**What is required**
Copy out all the records exactly.

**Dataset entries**
-- ==== Sys2Proof/Machine/Core.lean ====
section
/-! DEFINITION. The machine as the host's interface reads it. -/

def Sys2Proof.core : Host.Core :=
  { State := Sys2Proof.Machine.State, Fault := Sys2Proof.Machine.Fault, Refusal := Sys2Proof.Machine.Refusal,
    step := Sys2Proof.Machine.step, reset := Sys2Proof.Machine.State.reset }
end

**Response for this exercise**
-- ==== Sys2Proof/Machine/Core.lean ====
section
/-! DEFINITION. The machine as the host's interface reads it. -/

def Sys2Proof.core : Host.Core :=
  { State := Sys2Proof.Machine.State, Fault := Sys2Proof.Machine.Fault, Refusal := Sys2Proof.Machine.Refusal,
    step := Sys2Proof.Machine.step, reset := Sys2Proof.Machine.State.reset }
end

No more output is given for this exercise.